Given data
<<<<
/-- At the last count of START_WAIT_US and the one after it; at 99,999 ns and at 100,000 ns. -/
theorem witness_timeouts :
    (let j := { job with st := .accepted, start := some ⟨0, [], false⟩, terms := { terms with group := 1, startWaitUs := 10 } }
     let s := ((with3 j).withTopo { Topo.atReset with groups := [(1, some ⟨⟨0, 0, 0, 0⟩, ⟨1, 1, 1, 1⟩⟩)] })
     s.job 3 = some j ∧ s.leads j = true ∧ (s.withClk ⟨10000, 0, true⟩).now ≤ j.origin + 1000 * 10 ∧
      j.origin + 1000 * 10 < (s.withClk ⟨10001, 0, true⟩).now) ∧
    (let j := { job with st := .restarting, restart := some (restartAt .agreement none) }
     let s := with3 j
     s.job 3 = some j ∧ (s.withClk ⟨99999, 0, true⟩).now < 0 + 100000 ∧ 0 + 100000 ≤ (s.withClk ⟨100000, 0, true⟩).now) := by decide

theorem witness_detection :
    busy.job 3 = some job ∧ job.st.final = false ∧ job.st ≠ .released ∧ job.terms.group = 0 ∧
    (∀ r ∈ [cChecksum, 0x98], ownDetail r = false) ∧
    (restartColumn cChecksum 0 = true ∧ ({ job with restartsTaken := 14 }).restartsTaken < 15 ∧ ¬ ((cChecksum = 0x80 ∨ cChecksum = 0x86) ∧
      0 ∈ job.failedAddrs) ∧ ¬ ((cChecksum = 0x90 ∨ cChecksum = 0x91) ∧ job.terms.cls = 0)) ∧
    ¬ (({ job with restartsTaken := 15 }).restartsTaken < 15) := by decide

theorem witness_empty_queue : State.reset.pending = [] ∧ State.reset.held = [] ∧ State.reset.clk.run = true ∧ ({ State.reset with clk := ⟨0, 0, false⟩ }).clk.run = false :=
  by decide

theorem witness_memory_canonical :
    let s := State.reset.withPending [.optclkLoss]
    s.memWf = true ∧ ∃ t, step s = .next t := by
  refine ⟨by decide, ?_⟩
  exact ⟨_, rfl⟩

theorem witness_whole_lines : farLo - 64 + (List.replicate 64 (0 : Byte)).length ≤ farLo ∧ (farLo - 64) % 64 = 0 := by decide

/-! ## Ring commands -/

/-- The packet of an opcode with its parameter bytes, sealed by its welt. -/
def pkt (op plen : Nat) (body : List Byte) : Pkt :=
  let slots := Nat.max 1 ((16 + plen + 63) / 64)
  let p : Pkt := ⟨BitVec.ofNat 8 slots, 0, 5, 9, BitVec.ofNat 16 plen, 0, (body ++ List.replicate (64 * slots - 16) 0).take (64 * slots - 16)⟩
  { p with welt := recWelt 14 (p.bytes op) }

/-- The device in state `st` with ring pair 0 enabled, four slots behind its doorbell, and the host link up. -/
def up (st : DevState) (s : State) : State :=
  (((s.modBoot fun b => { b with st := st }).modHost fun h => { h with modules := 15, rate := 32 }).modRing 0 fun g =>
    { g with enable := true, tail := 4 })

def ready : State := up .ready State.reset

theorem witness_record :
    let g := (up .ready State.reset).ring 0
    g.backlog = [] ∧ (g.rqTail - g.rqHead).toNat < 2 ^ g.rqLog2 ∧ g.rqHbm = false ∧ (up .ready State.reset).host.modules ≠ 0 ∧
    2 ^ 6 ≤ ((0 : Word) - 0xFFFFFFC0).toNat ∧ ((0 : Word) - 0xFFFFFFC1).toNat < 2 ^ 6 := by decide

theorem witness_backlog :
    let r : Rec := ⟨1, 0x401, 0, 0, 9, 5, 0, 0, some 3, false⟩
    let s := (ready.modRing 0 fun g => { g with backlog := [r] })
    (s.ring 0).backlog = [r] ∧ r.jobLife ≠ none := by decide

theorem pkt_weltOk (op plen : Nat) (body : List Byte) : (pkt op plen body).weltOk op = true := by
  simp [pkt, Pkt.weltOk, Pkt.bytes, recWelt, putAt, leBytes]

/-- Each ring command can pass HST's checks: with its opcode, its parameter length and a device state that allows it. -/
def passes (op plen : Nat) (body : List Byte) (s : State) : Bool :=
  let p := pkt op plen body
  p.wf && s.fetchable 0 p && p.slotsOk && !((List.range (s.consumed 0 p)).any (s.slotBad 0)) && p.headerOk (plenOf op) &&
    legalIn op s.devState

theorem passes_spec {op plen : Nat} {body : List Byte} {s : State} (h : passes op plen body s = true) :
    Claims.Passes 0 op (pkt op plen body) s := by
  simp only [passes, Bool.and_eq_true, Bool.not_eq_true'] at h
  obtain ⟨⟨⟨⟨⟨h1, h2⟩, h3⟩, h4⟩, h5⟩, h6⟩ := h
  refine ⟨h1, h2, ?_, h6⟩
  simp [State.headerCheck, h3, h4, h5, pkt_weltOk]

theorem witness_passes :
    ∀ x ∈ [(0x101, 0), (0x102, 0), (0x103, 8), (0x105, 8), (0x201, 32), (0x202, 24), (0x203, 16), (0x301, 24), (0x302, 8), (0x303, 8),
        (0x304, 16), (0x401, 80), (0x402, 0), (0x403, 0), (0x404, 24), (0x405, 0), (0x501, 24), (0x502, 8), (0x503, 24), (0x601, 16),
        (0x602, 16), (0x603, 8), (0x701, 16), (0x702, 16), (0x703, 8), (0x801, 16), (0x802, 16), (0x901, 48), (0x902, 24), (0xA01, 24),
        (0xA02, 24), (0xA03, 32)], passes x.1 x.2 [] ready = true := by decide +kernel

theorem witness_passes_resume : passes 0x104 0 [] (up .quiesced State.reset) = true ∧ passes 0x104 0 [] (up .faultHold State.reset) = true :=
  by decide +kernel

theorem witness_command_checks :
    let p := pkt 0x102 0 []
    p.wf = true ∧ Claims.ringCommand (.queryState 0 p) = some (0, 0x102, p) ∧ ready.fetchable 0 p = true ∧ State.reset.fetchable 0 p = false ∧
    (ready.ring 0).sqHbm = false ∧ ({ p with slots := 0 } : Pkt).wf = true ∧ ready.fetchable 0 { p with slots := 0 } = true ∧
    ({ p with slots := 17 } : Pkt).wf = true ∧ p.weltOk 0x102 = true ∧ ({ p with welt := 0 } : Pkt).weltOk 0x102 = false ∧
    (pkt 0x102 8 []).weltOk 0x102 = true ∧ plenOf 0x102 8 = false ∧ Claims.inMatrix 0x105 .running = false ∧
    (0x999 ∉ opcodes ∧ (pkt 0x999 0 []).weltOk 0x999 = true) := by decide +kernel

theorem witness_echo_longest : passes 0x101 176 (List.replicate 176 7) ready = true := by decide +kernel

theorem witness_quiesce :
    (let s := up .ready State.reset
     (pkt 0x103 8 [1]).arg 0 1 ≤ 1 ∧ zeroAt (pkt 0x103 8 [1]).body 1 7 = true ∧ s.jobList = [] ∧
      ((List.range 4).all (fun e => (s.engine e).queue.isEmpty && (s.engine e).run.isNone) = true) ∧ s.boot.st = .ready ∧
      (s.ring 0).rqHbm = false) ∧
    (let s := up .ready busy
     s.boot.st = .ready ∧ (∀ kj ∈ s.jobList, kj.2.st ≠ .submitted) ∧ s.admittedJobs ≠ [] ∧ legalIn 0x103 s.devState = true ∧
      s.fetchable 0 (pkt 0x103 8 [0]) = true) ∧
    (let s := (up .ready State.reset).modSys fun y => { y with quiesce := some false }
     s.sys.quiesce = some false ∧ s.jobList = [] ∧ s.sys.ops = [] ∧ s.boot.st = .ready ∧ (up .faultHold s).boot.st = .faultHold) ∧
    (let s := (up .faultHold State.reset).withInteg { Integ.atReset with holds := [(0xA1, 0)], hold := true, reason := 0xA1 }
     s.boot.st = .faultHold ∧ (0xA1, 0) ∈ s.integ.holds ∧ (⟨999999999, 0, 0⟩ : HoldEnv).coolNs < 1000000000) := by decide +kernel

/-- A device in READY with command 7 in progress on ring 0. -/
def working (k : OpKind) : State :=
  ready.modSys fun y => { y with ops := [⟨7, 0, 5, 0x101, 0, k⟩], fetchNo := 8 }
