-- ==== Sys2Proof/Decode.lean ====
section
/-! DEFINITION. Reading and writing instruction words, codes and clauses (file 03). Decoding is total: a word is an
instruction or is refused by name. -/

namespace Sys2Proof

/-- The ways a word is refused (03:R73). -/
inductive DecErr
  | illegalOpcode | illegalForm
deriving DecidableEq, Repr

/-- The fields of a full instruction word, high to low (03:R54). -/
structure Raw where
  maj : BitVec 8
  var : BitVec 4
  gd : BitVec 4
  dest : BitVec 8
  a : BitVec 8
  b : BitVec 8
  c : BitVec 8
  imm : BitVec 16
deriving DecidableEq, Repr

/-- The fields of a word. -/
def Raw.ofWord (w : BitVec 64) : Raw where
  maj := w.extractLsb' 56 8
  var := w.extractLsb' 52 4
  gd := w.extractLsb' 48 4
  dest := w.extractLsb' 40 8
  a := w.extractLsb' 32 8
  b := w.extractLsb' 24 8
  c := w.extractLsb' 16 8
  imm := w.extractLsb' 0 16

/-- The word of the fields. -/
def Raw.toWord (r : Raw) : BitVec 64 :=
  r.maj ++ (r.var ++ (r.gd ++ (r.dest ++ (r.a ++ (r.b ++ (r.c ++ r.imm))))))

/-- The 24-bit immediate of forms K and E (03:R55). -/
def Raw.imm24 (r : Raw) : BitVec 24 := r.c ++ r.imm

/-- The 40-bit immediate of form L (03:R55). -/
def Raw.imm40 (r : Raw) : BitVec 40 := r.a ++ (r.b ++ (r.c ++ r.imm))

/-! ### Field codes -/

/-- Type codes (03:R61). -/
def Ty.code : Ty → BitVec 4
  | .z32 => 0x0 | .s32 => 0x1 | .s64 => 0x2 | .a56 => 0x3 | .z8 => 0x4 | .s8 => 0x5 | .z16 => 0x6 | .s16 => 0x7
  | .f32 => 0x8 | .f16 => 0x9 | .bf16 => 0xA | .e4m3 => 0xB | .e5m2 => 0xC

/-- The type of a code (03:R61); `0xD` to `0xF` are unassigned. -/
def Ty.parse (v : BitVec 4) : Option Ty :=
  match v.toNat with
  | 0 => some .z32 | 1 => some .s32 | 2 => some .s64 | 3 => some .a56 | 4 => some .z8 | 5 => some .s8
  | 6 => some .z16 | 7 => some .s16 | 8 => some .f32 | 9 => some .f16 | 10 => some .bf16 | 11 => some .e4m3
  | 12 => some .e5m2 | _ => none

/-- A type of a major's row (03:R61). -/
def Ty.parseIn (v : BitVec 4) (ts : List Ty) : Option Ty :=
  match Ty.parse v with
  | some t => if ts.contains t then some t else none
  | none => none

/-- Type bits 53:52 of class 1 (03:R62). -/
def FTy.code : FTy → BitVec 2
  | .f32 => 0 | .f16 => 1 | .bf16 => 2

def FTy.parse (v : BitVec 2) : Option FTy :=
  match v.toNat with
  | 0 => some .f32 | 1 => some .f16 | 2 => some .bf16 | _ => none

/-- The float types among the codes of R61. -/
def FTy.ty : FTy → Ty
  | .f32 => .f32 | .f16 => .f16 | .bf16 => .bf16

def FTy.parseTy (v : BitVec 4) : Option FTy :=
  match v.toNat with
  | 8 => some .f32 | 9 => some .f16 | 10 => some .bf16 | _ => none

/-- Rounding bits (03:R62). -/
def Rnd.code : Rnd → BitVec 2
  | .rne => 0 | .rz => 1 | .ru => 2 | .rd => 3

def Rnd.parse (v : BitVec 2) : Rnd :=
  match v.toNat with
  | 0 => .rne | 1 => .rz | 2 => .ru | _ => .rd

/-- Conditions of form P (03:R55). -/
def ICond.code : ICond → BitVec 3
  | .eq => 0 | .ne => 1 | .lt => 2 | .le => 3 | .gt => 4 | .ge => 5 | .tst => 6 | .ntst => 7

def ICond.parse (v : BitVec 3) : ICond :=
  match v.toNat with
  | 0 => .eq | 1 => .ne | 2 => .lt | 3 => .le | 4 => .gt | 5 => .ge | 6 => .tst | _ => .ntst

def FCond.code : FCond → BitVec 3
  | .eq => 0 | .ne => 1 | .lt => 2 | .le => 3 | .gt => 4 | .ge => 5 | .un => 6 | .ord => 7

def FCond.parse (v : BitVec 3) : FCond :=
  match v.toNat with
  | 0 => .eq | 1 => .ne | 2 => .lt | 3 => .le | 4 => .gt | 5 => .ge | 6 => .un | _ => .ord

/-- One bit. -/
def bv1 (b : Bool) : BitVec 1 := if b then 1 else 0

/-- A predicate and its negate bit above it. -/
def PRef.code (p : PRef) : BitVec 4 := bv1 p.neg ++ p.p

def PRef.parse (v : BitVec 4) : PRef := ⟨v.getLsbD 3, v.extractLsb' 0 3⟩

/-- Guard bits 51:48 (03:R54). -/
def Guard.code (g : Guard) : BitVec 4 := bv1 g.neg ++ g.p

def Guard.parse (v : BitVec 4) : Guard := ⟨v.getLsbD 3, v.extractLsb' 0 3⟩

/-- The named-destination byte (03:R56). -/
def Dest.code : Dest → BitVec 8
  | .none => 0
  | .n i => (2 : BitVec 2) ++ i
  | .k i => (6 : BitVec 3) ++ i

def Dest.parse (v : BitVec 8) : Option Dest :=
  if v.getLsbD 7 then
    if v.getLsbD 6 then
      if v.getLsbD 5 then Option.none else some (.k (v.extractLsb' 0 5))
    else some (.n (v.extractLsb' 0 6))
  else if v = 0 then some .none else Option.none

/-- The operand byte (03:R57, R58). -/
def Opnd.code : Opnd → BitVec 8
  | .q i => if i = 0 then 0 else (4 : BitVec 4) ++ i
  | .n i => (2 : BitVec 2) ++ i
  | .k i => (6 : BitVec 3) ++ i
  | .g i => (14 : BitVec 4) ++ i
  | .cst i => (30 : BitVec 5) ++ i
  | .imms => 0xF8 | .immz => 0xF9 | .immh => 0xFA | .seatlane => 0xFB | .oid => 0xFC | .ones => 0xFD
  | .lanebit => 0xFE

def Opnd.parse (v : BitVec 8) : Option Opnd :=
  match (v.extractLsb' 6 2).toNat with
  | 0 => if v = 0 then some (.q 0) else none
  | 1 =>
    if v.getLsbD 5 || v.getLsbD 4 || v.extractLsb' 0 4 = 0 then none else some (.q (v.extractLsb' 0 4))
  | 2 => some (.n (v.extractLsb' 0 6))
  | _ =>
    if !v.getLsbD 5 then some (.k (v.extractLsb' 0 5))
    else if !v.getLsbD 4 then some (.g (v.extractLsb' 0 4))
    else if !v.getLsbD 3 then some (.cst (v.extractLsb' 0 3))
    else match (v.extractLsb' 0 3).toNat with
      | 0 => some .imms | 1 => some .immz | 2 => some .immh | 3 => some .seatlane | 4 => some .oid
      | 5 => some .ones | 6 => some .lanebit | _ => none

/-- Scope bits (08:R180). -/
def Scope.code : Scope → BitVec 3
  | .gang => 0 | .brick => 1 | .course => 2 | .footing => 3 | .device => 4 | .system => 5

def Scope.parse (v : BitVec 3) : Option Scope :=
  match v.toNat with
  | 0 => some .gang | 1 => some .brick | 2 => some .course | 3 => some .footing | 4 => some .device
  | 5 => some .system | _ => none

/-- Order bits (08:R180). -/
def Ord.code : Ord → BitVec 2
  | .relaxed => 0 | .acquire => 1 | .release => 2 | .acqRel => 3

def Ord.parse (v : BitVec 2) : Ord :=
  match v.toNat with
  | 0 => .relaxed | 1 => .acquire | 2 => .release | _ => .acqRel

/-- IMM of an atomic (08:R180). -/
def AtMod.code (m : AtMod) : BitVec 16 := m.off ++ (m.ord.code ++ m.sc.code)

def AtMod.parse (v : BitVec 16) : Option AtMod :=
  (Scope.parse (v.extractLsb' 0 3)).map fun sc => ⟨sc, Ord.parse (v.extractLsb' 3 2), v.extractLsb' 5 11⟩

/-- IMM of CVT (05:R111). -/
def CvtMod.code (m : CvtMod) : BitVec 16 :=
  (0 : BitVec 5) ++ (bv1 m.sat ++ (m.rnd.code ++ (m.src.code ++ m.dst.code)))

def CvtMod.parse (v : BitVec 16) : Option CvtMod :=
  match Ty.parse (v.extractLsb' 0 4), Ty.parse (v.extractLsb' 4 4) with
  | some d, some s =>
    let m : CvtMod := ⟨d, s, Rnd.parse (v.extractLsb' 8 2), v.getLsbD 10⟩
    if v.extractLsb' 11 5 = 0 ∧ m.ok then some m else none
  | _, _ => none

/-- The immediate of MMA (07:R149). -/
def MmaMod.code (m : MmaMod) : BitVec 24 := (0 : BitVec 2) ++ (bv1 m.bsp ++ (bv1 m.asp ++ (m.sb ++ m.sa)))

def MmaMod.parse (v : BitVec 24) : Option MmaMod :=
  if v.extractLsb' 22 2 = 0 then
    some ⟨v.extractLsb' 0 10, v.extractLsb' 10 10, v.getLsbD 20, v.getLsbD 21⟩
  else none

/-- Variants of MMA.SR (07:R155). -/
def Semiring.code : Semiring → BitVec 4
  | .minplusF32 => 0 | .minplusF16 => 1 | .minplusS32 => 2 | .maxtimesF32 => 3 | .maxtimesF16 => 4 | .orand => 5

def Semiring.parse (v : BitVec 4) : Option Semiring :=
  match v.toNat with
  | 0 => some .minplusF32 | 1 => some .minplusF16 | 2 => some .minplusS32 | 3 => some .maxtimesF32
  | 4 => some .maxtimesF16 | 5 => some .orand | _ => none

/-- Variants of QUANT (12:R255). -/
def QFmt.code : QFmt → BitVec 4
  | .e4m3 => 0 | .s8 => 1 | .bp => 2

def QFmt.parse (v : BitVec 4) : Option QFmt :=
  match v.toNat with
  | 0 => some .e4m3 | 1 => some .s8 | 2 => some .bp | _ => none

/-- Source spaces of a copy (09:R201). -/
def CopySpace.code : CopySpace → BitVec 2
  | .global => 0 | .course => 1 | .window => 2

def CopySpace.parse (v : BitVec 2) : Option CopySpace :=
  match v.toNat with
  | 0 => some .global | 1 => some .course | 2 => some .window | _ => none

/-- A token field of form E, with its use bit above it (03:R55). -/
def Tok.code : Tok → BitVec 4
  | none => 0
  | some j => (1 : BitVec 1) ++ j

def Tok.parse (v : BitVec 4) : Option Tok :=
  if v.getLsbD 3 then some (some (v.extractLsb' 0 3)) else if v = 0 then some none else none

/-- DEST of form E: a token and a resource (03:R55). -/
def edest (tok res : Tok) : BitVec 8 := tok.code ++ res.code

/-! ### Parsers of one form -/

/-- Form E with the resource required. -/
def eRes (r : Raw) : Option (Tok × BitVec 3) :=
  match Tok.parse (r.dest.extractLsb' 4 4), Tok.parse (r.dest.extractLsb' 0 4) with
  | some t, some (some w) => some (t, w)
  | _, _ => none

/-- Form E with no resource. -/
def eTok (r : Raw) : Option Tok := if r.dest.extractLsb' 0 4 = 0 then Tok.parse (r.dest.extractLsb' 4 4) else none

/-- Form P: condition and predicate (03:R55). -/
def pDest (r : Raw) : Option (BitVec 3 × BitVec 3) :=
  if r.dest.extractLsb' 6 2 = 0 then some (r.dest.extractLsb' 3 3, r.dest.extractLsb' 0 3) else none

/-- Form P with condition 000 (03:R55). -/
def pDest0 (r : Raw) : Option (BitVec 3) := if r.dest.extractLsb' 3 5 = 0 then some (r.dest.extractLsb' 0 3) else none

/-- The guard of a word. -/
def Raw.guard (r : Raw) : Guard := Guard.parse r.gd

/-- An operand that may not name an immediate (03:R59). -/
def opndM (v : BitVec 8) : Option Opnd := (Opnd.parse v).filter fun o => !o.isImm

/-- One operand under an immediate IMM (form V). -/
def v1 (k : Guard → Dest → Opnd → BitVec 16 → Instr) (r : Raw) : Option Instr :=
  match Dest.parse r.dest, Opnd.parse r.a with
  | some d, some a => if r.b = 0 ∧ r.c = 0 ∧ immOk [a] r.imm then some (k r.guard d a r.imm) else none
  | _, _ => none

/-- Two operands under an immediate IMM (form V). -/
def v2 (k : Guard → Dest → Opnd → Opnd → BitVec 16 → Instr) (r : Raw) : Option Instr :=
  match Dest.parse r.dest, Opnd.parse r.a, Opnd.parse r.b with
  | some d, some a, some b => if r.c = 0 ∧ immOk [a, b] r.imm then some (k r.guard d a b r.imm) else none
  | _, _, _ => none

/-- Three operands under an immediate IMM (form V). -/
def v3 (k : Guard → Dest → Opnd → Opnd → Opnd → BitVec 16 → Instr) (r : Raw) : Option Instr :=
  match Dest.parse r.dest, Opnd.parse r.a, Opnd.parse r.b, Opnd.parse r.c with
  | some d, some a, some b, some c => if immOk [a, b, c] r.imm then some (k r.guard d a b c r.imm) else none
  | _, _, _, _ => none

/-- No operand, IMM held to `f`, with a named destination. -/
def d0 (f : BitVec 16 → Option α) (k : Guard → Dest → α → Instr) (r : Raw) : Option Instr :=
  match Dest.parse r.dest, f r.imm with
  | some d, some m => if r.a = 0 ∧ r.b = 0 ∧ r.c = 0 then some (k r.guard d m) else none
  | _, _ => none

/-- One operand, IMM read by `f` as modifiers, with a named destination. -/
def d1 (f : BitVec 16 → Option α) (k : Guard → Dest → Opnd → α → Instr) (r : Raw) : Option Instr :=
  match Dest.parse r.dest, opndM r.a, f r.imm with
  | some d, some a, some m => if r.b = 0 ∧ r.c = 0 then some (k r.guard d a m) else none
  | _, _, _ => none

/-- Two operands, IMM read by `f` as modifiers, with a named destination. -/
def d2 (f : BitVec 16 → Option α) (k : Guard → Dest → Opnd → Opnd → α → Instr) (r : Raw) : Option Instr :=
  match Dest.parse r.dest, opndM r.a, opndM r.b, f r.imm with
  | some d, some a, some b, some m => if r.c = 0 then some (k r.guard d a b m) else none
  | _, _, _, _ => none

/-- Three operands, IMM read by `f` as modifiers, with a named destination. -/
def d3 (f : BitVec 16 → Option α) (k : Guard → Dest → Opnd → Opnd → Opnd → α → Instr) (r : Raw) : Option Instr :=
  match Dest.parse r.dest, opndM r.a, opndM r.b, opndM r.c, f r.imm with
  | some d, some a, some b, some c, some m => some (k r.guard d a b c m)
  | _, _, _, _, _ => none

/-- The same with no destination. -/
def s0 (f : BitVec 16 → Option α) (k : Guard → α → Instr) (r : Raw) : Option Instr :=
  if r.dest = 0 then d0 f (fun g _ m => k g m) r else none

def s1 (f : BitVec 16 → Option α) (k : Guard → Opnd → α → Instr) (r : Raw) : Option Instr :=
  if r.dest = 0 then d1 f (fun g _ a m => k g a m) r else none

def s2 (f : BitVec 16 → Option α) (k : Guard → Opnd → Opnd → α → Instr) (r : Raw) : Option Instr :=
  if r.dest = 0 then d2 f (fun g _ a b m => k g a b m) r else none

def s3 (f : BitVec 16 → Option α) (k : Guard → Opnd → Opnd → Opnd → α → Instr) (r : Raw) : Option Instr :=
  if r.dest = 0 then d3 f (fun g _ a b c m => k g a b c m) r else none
>>>>
How to complete this task
Looking at the entries above, how many lines contain "system"? State the number and nothing more.

Answer below
2